The physical properties of the obtained ethylene copolymer composition were measured by the measurement method described above. The results are shown in Table 1.

Claims (6)

An ethylene polymer (A) satisfying the following requirements (1) and (2) and an ethylene copolymer (B) satisfying the following requirements (1 ′) and (2 ′): ) Content of 65 to 80% by mass [However, the total amount of the ethylene polymer (A) and the ethylene copolymer (B) is 100% by mass. And a melt flow rate (MFR) at 2.16 kg load at 190 ° C. in the range of 0.15 to 0.75 g / 10 min, and a melt flow rate (HLMFR at 21.6 kg load at 190 ° C.). ) And the melt flow rate (MFR) at 190 ° C. under a load of 2.16 kg (HLMFR / MFR) is in the range of 20 to 650, an ethylene-based copolymer composition.

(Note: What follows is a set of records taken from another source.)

-- ==== Sys2Proof/Machine/Links.lean ====
section
/-! DEFINITION. SPDM, TDISP, IDE and window consents (R335 to R338, R345, R347), and the Hexavo ports (R360 to R362). -/

namespace Sys2Proof.Machine

/-! ### SPDM (R336) -/

/-- Response codes of SPDM (PRESUMED, log 28). -/
def rsp.digests : Nat := 0x01
def rsp.certificate : Nat := 0x02
def rsp.challengeAuth : Nat := 0x03
def rsp.version : Nat := 0x04
def rsp.measurements : Nat := 0x60
def rsp.capabilities : Nat := 0x61
def rsp.algorithms : Nat := 0x63
def rsp.keyExchange : Nat := 0x64
def rsp.finish : Nat := 0x65
def rsp.keyUpdateAck : Nat := 0x69
def rsp.endSessionAck : Nat := 0x6C

/-- n bytes of a response that the spec does not state. -/
def State.spdmBytes (s : State) (n : Nat) : List Byte := (List.range n).map (Config.spdmByte s.freeCtr)

/-- A response leaves the device. -/
def State.respond (s : State) (vf code : Nat) (data : List Byte) : State := (s.emit (.spdm vf code data)).bump

/-- The responder answers: bring-up has passed, and the request is a VF's (R335, R373). -/
def State.spdmUp (s : State) (vf : Nat) : Bool := s.mh.boot == .done && decide (vf ≤ 192)

/-- A request that the connection's phase admits is carried out; another one gets an error. -/
def State.spdmIf (s : State) (vf : Nat) (phases : List SpdmPh) (f : State → State) : State :=
  if !s.spdmUp vf then s
  else if phases.contains (s.ctx vf).spdm then f s
  else s.emit (.spdmError vf)

def State.setSpdm (s : State) (vf : Nat) (p : SpdmPh) : State := s.modCtx vf fun c => { c with spdm := p }

/-- The phases once the algorithms are negotiated. -/
def negotiatedOn : List SpdmPh := [.negotiated, .keyExchanged, .session]

/-- GET_VERSION (R335, R336, R373): it starts the connection over; with bring-up failed it is answered by an error. -/
def execGetVersion (vf : Nat) (s : State) : Host.Outcome State Fault Refusal :=
  match s.mh.boot with
  | .pending | .warm => .next (s.emit .retry)
  | .failed => .next (s.emit (.spdmError vf))
  | .done => if 192 < vf then .next s else .next ((s.setSpdm vf .version).respond vf rsp.version [0x13])

/-- GET_CAPABILITIES. -/
def execGetCapabilities (vf : Nat) (s : State) : Host.Outcome State Fault Refusal :=
  .next (s.spdmIf vf [.version] fun s => (s.setSpdm vf .capabilities).respond vf rsp.capabilities (s.spdmBytes 16))

/-- The algorithms that the responder selects (R336), in SPDM's ALGORITHMS layout from its length field on (PRESUMED, log
28): SHA-384 for measurements and transcripts, the Brainpool curve as the one extended asymmetric algorithm, ECDHE on
secp384r1, and AES-256-GCM. -/
def algorithms : List Byte :=
  leBytes 2 48 ++ [1, 0] ++ leBytes 4 4 ++ leBytes 4 0 ++ leBytes 4 2 ++ List.replicate 12 0 ++ [1, 0, 0, 0] ++
  leBytes 4 Config.brainpoolId.toNat ++ [2, 0x20] ++ leBytes 2 0x10 ++ [3, 0x20] ++ leBytes 2 2

/-- NEGOTIATE_ALGORITHMS. -/
def execNegotiateAlgorithms (vf : Nat) (s : State) : Host.Outcome State Fault Refusal :=
  .next (s.spdmIf vf [.capabilities] fun s => (s.setSpdm vf .negotiated).respond vf rsp.algorithms algorithms)

/-- The identity certificate chain (R335): a function of the identity key. -/
def State.chain (s : State) : List Byte :=
  (List.range Config.chainLength).map (Config.chainByte (s.mh.identity.elim 0 (·.2)))

/-- GET_DIGESTS: the SHA-384 digest of the certificate chain. -/
def execGetDigests (vf : Nat) (s : State) : Host.Outcome State Fault Refusal :=
  .next (s.spdmIf vf negotiatedOn fun s => s.respond vf rsp.digests (sha384 s.chain))

/-- GET_CERTIFICATE (R335). -/
def execGetCertificate (vf : Nat) (s : State) : Host.Outcome State Fault Refusal :=
  .next (s.spdmIf vf negotiatedOn fun s => s.respond vf rsp.certificate s.chain)

/-- CHALLENGE: an ECDSA signature over the transcript. -/
def execChallenge (vf nonce : Nat) (s : State) : Host.Outcome State Fault Refusal :=
  .next (s.spdmIf vf negotiatedOn fun s => s.respond vf rsp.challengeAuth (leBytes 32 nonce ++ s.spdmBytes 96))

/-- The digest of a measured object (Table 21.6); PARTCFG and VFBIND are read as they stand now. -/
def State.measurement (s : State) (vf idx : Nat) : List Byte :=
  if idx = 5 then
    let obj := leBytes 8 s.mh.partcfg.toNat ++ leBytes 16 (s.ctx vf).vfbind.toNat
    sha384 obj
  else (List.range 48).map (Config.measuredByte idx)

/-- GET_MEASUREMENTS (R336). -/
def execGetMeasurements (vf idx : Nat) (s : State) : Host.Outcome State Fault Refusal :=
  .next (s.spdmIf vf negotiatedOn fun s =>
    if idx = 0 ∨ 5 < idx then s.emit (.spdmError vf) else s.respond vf rsp.measurements (s.measurement vf idx))

/-- KEY_EXCHANGE: a session key is agreed. -/
def execKeyExchange (vf : Nat) (s : State) : Host.Outcome State Fault Refusal :=
  .next (s.spdmIf vf [.negotiated] fun s =>
    let key := s.mh.nextKey
    let s := (s.modMh fun m => { m with nextKey := key + 1 }).modCtx vf fun c => { c with spdm := .keyExchanged, sessionKey := key }
    s.respond vf rsp.keyExchange (s.spdmBytes 96))

/-- FINISH. -/
def execFinish (vf : Nat) (s : State) : Host.Outcome State Fault Refusal :=
  .next (s.spdmIf vf [.keyExchanged] fun s => (s.setSpdm vf .session).respond vf rsp.finish [])

/-- KEY_UPDATE: the session goes on under a new key. -/
def execKeyUpdate (vf : Nat) (s : State) : Host.Outcome State Fault Refusal :=
  .next (s.spdmIf vf [.session] fun s =>
    let key := s.mh.nextKey
    ((s.modMh fun m => { m with nextKey := key + 1 }).modCtx vf fun c => { c with sessionKey := key }).respond vf rsp.keyUpdateAck [])

/-- END_SESSION. -/
def execEndSession (vf : Nat) (s : State) : Host.Outcome State Fault Refusal :=
  .next (s.spdmIf vf [.session] fun s =>
    (s.modCtx vf fun c => { c with spdm := .negotiated, sessionKey := 0 }).respond vf rsp.endSessionAck [])

/-! ### Messages of a session (R338, R345, R347) -/

/-- CONSENT (R345): a fresh one replaces the verifier's last one for that window. -/
def execConsent (vf win peer len : Nat) (rights : BitVec 4) (s : State) : Host.Outcome State Fault Refusal :=
  .next (s.spdmIf vf [.session] fun s =>
    if 15 < win ∨ 192 < peer ∨ peer = vf then s.emit (.spdmError vf)
    else s.modCtx vf fun c => { c with consents := (c.consents.filter fun x => x.win != win) ++ [⟨win, peer, len, rights⟩] })

/-- CONSENT_WITHDRAWAL (R347): the window ends. -/
def execConsentWithdrawal (vf win : Nat) (s : State) : Host.Outcome State Fault Refusal :=
  .next (s.spdmIf vf [.session] fun s =>
    (s.endWindows fun w => w.1 == win && (w.2.2.1 == vf || w.2.2.2.1 == vf)).modCtx vf fun c =>
      { c with consents := c.consents.filter fun x => x.win != win })

/-- IDE_KEY_PROGRAMMING (R338): a key for a link stream, or for one of up to 8 selective streams of the device. -/
def execIdeKeyProgramming (vf : Nat) (stream : IdeRef) (key : Nat) (s : State) : Host.Outcome State Fault Refusal :=
  .next (s.spdmIf vf [.session] fun s =>
    let rest := s.mh.ide.filter fun x => !(x.sel == stream.sel && x.id == stream.id)
    if stream.sel && decide (8 ≤ (rest.filter (·.sel)).length) then s.emit (.spdmError vf)
    else s.modMh fun m => { m with ide := rest ++ [⟨stream.sel, stream.id, vf, key⟩] })

/-- TDISP_REQUEST (R338). A broken lock has the device tear the context down; only the end of that scrub unlocks it. -/
def execTdispRequest (vf : Nat) (r : TdiReq) (s : State) : Host.Outcome State Fault Refusal :=
  if !s.spdmUp vf then .next s
  else
    let go (t : Tdi) : State := (s.modCtx vf fun c => { c with tdi := t }).emit (.tdisp vf true)
    match r, (s.ctx vf).tdi with
    | .lock, .unlocked => .next (go .locked)
    | .start, .locked => .next (go .run)
    | .stop, .unlocked | .stop, .locked | .stop, .run => .next (go .unlocked)
    | .breakLock, .locked | .breakLock, .run => .next (s.modCtx vf fun c => { c with tdi := .error, flr := true })
    | .breakLock, _ => .next s
    | _, _ => .next (s.emit (.tdisp vf false))

/-! ### Link sessions and keys (R361, R362) -/

/-- LINK_SESSION_REQUEST (R361): VF and ENABLE are set, and the two sides have agreed on a key of generation 0. -/
def execLinkSessionRequest (vf t p : Nat) (s : State) : Host.Outcome State Fault Refusal :=
  .next (s.spdmIf vf [.session] fun s =>
    if 15 < t ∨ 1 < p ∨ vf = 0 ∨ !s.hxOpen t p then s.emit (.spdmError vf)
    else
      let key := s.mh.nextKey
      (s.modMh fun m => { m with nextKey := key + 1 }).modHx t p fun x =>
        { HxPort.reset with vf := vf, linkUp := x.linkUp, enable := true, rxg0 := true, key0 := key })

/-- LINK_KEY_ROTATION (R362 step 1): a new receive key for the inactive generation. -/
def execLinkKeyRotation (t p : Nat) (s : State) : Host.Outcome State Fault Refusal :=
  let x := s.hxPort t p
  if 15 < t ∨ 1 < p ∨ !x.enable ∨ x.rotating then .next s
  else
    let key := s.mh.nextKey
    let s := s.modMh fun m => { m with nextKey := key + 1 }
    .next (s.modHx t p fun x =>
      let x := { x with rotating := true, confirmed := false, notice := none }
      if x.txgen then { x with rxg0 := true, key0 := key, recv0 := 0, sent0 := 0 }
      else { x with rxg1 := true, key1 := key, recv1 := 0, sent1 := 0 })

/-- ROTATION_CONFIRMATION (R362 step 2): TXGEN flips, and the peer is told how many frames of the old generation it was
sent. -/
def execRotationConfirmation (t p : Nat) (s : State) : Host.Outcome State Fault Refusal :=
  let x := s.hxPort t p
  if 15 < t ∨ 1 < p ∨ !x.rotating ∨ x.confirmed then .next s
  else
    .next ((s.modHx t p fun x => { x with txgen := !x.txgen, confirmed := true }).emit
      (.hxNotice t p (if x.txgen then x.sent1 else x.sent0)))

/-- R362 step 3: once every frame that the notice counts has come or been discarded, the old receive key goes. -/
def HxPort.retire (x : HxPort) : HxPort :=
  match x.notice with
  | none => x
  | some n =>
    if !x.rotating || !x.confirmed then x
    else if x.txgen then
      (if n ≤ x.recv0 then { x with rxg0 := false, key0 := 0, rotating := false, confirmed := false, notice := none } else x)
    else if n ≤ x.recv1 then { x with rxg1 := false, key1 := 0, rotating := false, confirmed := false, notice := none }
    else x

/-- OLD_GENERATION_NOTICE (R362 step 3). -/
def execOldGenerationNotice (t p count : Nat) (s : State) : Host.Outcome State Fault Refusal :=
  if 15 < t ∨ 1 < p ∨ !(s.hxPort t p).rotating then .next s
  else .next (s.modHx t p fun x => { x with notice := some count }.retire)

/-- LINK_TRAINED (R361). -/
def execLinkTrained (t p : Nat) (up : Bool) (s : State) : Host.Outcome State Fault Refusal :=
  if 15 < t ∨ 1 < p then .next s else .next (s.modHx t p fun x => { x with linkUp := up })

/-! ### Frames (R360) -/

/-- A request that a frame brought, line by line: pointer and what is asked of that line. -/
def hxAsks : HxOp → List (Nat × MemOp)
  | .write p bs _ => (lineSegs (ptrOff p.toNat) bs.length).map fun g =>
      (ptrAdd p.toNat ((g.1 : Int) - ptrOff p.toNat), .store ((bs.drop (g.1 - ptrOff p.toNat)).take g.2))
  | .read p n _ => (lineSegs (ptrOff p.toNat) n).map fun g => (ptrAdd p.toNat ((g.1 : Int) - ptrOff p.toNat), .load g.2)
  | .atom p md x _ =>
    [(p.toNat, .atomic (.atom (md.toNat / 32) ((md.toNat / 16).testBit 0) ((md.toNat / 8).testBit 0)) [⟨0, 0, x.toNat, 0⟩])]
  | .cas p n e v _ => [(p.toNat, .atomic (.cas n) [⟨0, 0, e, v⟩])]
  | .signal p inc _ => [(p.toNat, .atomic .cadd [⟨0, 0, inc, 0⟩])]
  | .reply _ _ _ => []

/-- The tag, and the checks of R173 that the port makes: pointer, bytes, alignment and right. -/
def hxTag : HxOp → Nat
  | .write _ _ t | .read _ _ t | .atom _ _ _ t | .cas _ _ _ _ t | .signal _ _ t | .reply t _ _ => t

def hxNeed : HxOp → Nat × Nat × Nat × Right
  | .write p bs _ => (p.toNat, bs.length, 0, .w)
  | .read p n _ => (p.toNat, n, 0, .r)
  | .atom p md _ _ => let n := if (md.toNat / 16).testBit 0 then 8 else 4; (p.toNat, n, n, .a)
  | .cas p n _ _ _ => (p.toNat, n, n, .a)
  | .signal p _ _ => (p.toNat, 8, 8, .a)
  | .reply _ _ _ => (0, 0, 0, .r)

/-- A reply that a frame brought reaches the port that its request left by. -/
def State.hxReply (s : State) (t p tag : Nat) (ok : Bool) (data : List Byte) : State :=
  match tfind s.accs tag with
  | some a =>
    if a.loc.stack ≠ t ∨ a.ext ≠ p + 2 ∨ a.performed then s
    else
      let r : Reply :=
        if !ok then .fault (if data = overflowMark then cause.counterOverflow else cause.translation) 0
        else match a.op with
          | .load n => .data ((List.range n).map fun i => data.getD i 0)
          | .atomic _ (st :: _) => .olds [(st.fib, leNat data)]
          | _ => .ack
      let a' : Access := { a with performed := true, reply := some r, legs := [.back (orderedRoute a.agent t).reverse] }
      { s with accs := tset s.accs tag a' }
  | none => s

/-- One operation of a frame: a reply, or a request performed as an access of the base die (R360). -/
def State.hxOperation (s : State) (t p vf : Nat) (o : HxOp) : State :=
  match o with
  | .reply tag ok data => s.hxReply t p tag ok data
  | o =>
    let n := hxNeed o
    let refuse : State := s.hxOut t p (.hexavoReply t p (hxTag o) false [])
    if vf = 0 ∨ isExternal (ptrIdx n.1) ∨ n.2.1 = 0 ∨ (s.checkPtr vf n.1 n.2.1 n.2.2.1 n.2.2.2).isSome then refuse
    else
      (hxAsks o).foldl (fun s q =>
        let l := s.locOf (s.tableEntry vf (ptrIdx q.1)) q.1
        let op := match q.2 with
          | .atomic kind steps => MemOp.atomic kind (steps.map fun x => { x with off := l.sva % 128 })
          | x => x
        let l := match q.2 with
          | .atomic _ _ => { l with sva := l.sva / 128 * 128 }
          | _ => l
        (s.request (Access.make (16 + t) 0 l .ox .sys op (.remote t p (hxTag o)) 0 0xFFFFFFFF)).1) s

/-- HEXAVO_FRAME (R360, R362): a frame that a port without traffic, a bad tag or an invalid receive key meets is discarded
whole, and counts as one of its generation. -/
def execHexavoFrame (t p : Nat) (kg tagOk : Bool) (ops : List HxOp) (s : State) : Host.Outcome State Fault Refusal :=
  let x := s.hxPort t p
  if 15 < t ∨ 1 < p ∨ !x.enable ∨ !x.linkUp ∨ !s.hxOpen t p then .next s
  else
    let s := s.modHx t p fun x => (if kg then { x with recv1 := x.recv1 + 1 } else { x with recv0 := x.recv0 + 1 }).retire
    if !tagOk ∨ !(if kg then x.rxg1 else x.rxg0) then .next s
    else .next (ops.foldl (fun s o => s.hxOperation t p x.vf o) s)

end Sys2Proof.Machine
end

(1) Melt flow rate (MFR) at 190 ° C. under a load of 2.16 kg is in the range of 100 to 250 g / 10 minutes.
(2) The density is in the range of 965 to 980 kg / m ³ .
(1 ′) Melt flow rate (HLMFR) at 190 ° C. under a load of 2.16 kg is in the range of 0.001 to 0.010 g / 10 min.
(2 ') The density is in the range of 930 to 950 kg / m ³ .   The ethylene copolymer composition is obtained by polymerizing the ethylene polymer (A) in the first stage and then polymerizing the ethylene copolymer (B) in the second stage in the same system. The ethylene copolymer composition according to claim 1. The ethylene-based copolymer composition has a tensile impact strength of 80 kJ / m ² or more, a flexural modulus of 1400 to 1600 MPa, and an environmental stress crack (ESCR) (ASTM D 1693) of 100 hours or more. Item 3. The ethylene copolymer composition according to Item 1 or 2.   The ethylene copolymer composition according to any one of claims 1 to 3, wherein the ethylene copolymer composition is an ethylene copolymer composition that does not contain an additive for resin.   The hollow molded object which consists of an ethylene-type copolymer composition in any one of Claims 1-4.   The hollow molded body according to claim 5, wherein the hollow molded body is a food container.